Все было обыкновенно: и балки, и палатки, и люди, бежавшие к самолету, и торосы, окружавшие ледовый лагерь, но Богачев видел все именно так, как он хотел видеть.
Ведь мимо Сикстинской мадонны можно пройти так же, как проходят мимо репродукций с лакированных, улыбающихся и ничего не выражающих портретов. Надо уметь видеть и хотеть видеть, тогда увидится.
Богачев почувствовал, что он вот-вот расплачется. Он смотрел на людей, бежавших к самолету, и вспоминал отца, и видел Женю, и то раннее утро, когда она отвезла его на аэродром, и еще многое вспоминал он — то хорошее, что наваливается одним виденьем, большим и неясным, но изумительно радостным.
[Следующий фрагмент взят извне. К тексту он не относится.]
-- ==== Sys2Proof/Machine/Ops.lean ====
section
/-!
DEFINITION. The named operations over registers, memory and the program store; completing a step; taking an execution
fault (R265), and RESET, the only way out of it (R268, R291).
-/

namespace Sys2Proof.Machine

open Host (Outcome)

/-- `zext_N(v)` (R15): `v` as an N-bit unsigned number. The spec applies it only to values below `2 ^ N`, where it is `v`
itself; what it is above them is log 13. -/
def zext (n v : Nat) : Nat := v % 2 ^ n

/-- The value of `M[a]`: the listed word, or 0 (R46, R84). Every use is behind a bounds check (log 15). -/
def Memory.read : Memory → Nat → Nat
  | [], _ => 0
  | (b, v) :: rest, a => if b = a then v else Memory.read rest a

/-- The memory without the entry of address `a`. -/
def Memory.drop (m : Memory) (a : Nat) : Memory := m.filter fun p => p.1 != a

/-- The entry `(a, v)` put in its place among rising addresses. -/
def Memory.put : Memory → Nat → Nat → Memory
  | [], a, v => [(a, v)]
  | (b, w) :: rest, a, v => if a < b then (a, v) :: (b, w) :: rest else (b, w) :: Memory.put rest a v

/-- `M[a] <- v`, keeping the canonical form: writing what an unlisted address reads as removes the entry. -/
def Memory.write (m : Memory) (a : Nat) (v : Nat) : Memory :=
  if v = 0 then m.drop a else (m.drop a).put a v

/-- `x[i]`; only indices below 32 exist, and every use of an instruction or a command is
behind the bounds check of `State.checkReg` (log 15). -/
def State.reg (s : State) (i : Nat) : Nat := s.regs[i]?.getD 0

/-- `x[i] <- v`. -/
def State.setReg (s : State) (i : Nat) (v : Nat) : State := { s with regs := s.regs.setIfInBounds i v }

/-- `M[a] <- v` as a change of the state. -/
def State.setMem (s : State) (a : Nat) (v : Nat) : State := { s with mem := s.mem.write a v }

/-- `PLEN` (R41). -/
def State.plen (s : State) : Nat := s.program.length

/-- The core is halted when `pc ≥ PLEN` (R151); this is `STATUS.HALTED` (R48). -/
def State.halted (s : State) : Bool := decide (s.plen ≤ s.pc)

/-- Fetch: `P[pc]`, if the core is not halted (R150). -/
def State.fetch (s : State) : Option Instr := s.program[s.pc]?

/-- OutOfBoundsError (R260): what the execute phase of a step, or a host access, can raise. -/
inductive OutOfBounds where
  /-- Cause 3: a memory address at or above `MEM_SIZE` (R72, R73). -/
  | mem (addr : Nat)
  /-- Cause 4: a register index of 32 or more (R170). -/
  | reg (idx : Nat)
deriving DecidableEq, Repr

/-- The cause code of an OutOfBoundsError (R261). -/
def OutOfBounds.cause : OutOfBounds → Cause
  | .mem _ => .memOutOfBounds
  | .reg _ => .regOutOfBounds

/-- The information an OutOfBoundsError records: the value that failed the check (R49, R261). -/
def OutOfBounds.info : OutOfBounds → Nat
  | .mem addr => addr
  | .reg idx => idx

/-- The bounds check of data memory (R72, R73): the address is compared whole (R75). -/
def State.checkMem (s : State) (a : Nat) : Except OutOfBounds Unit :=
  if s.params.memSize ≤ a then .error (.mem a) else .ok ()

/-- The bounds check of the register file (R170). -/
def State.checkReg (_s : State) (i : Nat) : Except OutOfBounds Unit :=
  if 32 ≤ i then .error (.reg i) else .ok ()

/-- `MemRead(a, 1)` (R72). -/
def State.memRead (s : State) (a : Nat) : Except OutOfBounds Nat := do
  s.checkMem a
  return s.mem.read a

/-- The single write of a step (R150): one register or one memory word. -/
inductive Write where
  | reg (i : Nat) (v : Nat)
  | mem (a : Nat) (v : Nat)
deriving DecidableEq, Repr

/-- `MemWrite(a, 1, v)` (R73): the check, then the write of the step. -/
def State.memWrite (s : State) (a : Nat) (v : Nat) : Except OutOfBounds Write := do
  s.checkMem a
  return .mem a v

/-- The commit of a step (R150, R154): its single write and `pc <- pc + 1` together. -/
def State.commit (s : State) : Write → State
  | .reg i v => { s.setReg i v with pc := s.pc + 1 }
  | .mem a v => { s.setMem a v with pc := s.pc + 1 }

/-- Taking an execution fault (R265): nothing is written but FAULTED, CAUSE and FAULT_INFO, and `pc` still names the
faulting instruction. FAULT_INFO takes the whole information, whatever `WORD_BITS` is (R12, R201; its width: log 7). -/
def State.enterFault (s : State) (e : OutOfBounds) : State :=
  { s with faulted := true, cause := e.cause, faultInfo := e.info }

/-- The end of a step whose execute phase gave `r` (R150): the commit, or the fault. -/
def State.retire (s : State) (r : Except OutOfBounds Write) : Outcome State Fault Refusal :=
  match r with
  | .ok w => .next (s.commit w)
  | .error e => .next (s.enterFault e)

/-- RESET (R291): everything as after construction, but the program store and the parameters kept. -/
def State.resetCore (s : State) : State :=
  { s with
    regs := Vector.replicate 32 0, mem := [], pc := 0
    faulted := false, cause := .none, faultInfo := 0 }

end Sys2Proof.Machine
end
Когда они вышли из самолета и поздоровались с зимовщиками, Струмилин сказал:
— Чувствуешь, какой разреженный здесь воздух?
Павел ответил:
— Я чувствую, что здесь прекрасный воздух.
— Правильно. Только он очень разреженный. Но это ерунда. Ты сейчас этого не почувствуешь. Ты это почувствуешь позже, через двадцать пять лет и семь месяцев.
Богачев засмеялся. Струмилин подтолкнул его и сказал:
— Пойдем в балок к начальнику станции. Я вас познакомлю. Он прекрасный парень, молодой, вроде тебя. И доктор здесь тоже совсем молодой. Тут весь состав зимовки комсомольский. Пошли.
Жизнь на Северном полюсе шла своим чередом: океанологи запускали свои приборы в воду, синоптики выпускали зонды, на кухне готовился обед; монотонно и спокойно трудился мотор, дающий электричество, лаяли псы — старожилы зимовки, проведшие здесь два года.
— Как на суше, — сказал Павел.
— Здесь три километра глубина, — усмехнулся Струмилин.
Богачев вдруг остановился и снял ушанку. Он стоял нахмурившись, молча и торжественно. Струмилин пошел потихоньку: он понял парня и решил уйти вперед.
«Я на Северном полюсе», — думал Богачев. Все в нем ликовало радостью огромного свершения. Он засмеялся и надел шапку.
«Сбылись мечты идиота. Кажется, это из Ильфа и Петрова. Черт, я на полюсе! Если бы отец… — Павел одернул себя. — Пожалуй, не надо мне думать о том, что я на полюсе. В конце концов это не моя заслуга. Это то же, что сейчас туристу съездить в Берлин. Он может съездить в Берлин сейчас, потому что многие не вернулись оттуда в сорок пятом, в апреле и в мае…»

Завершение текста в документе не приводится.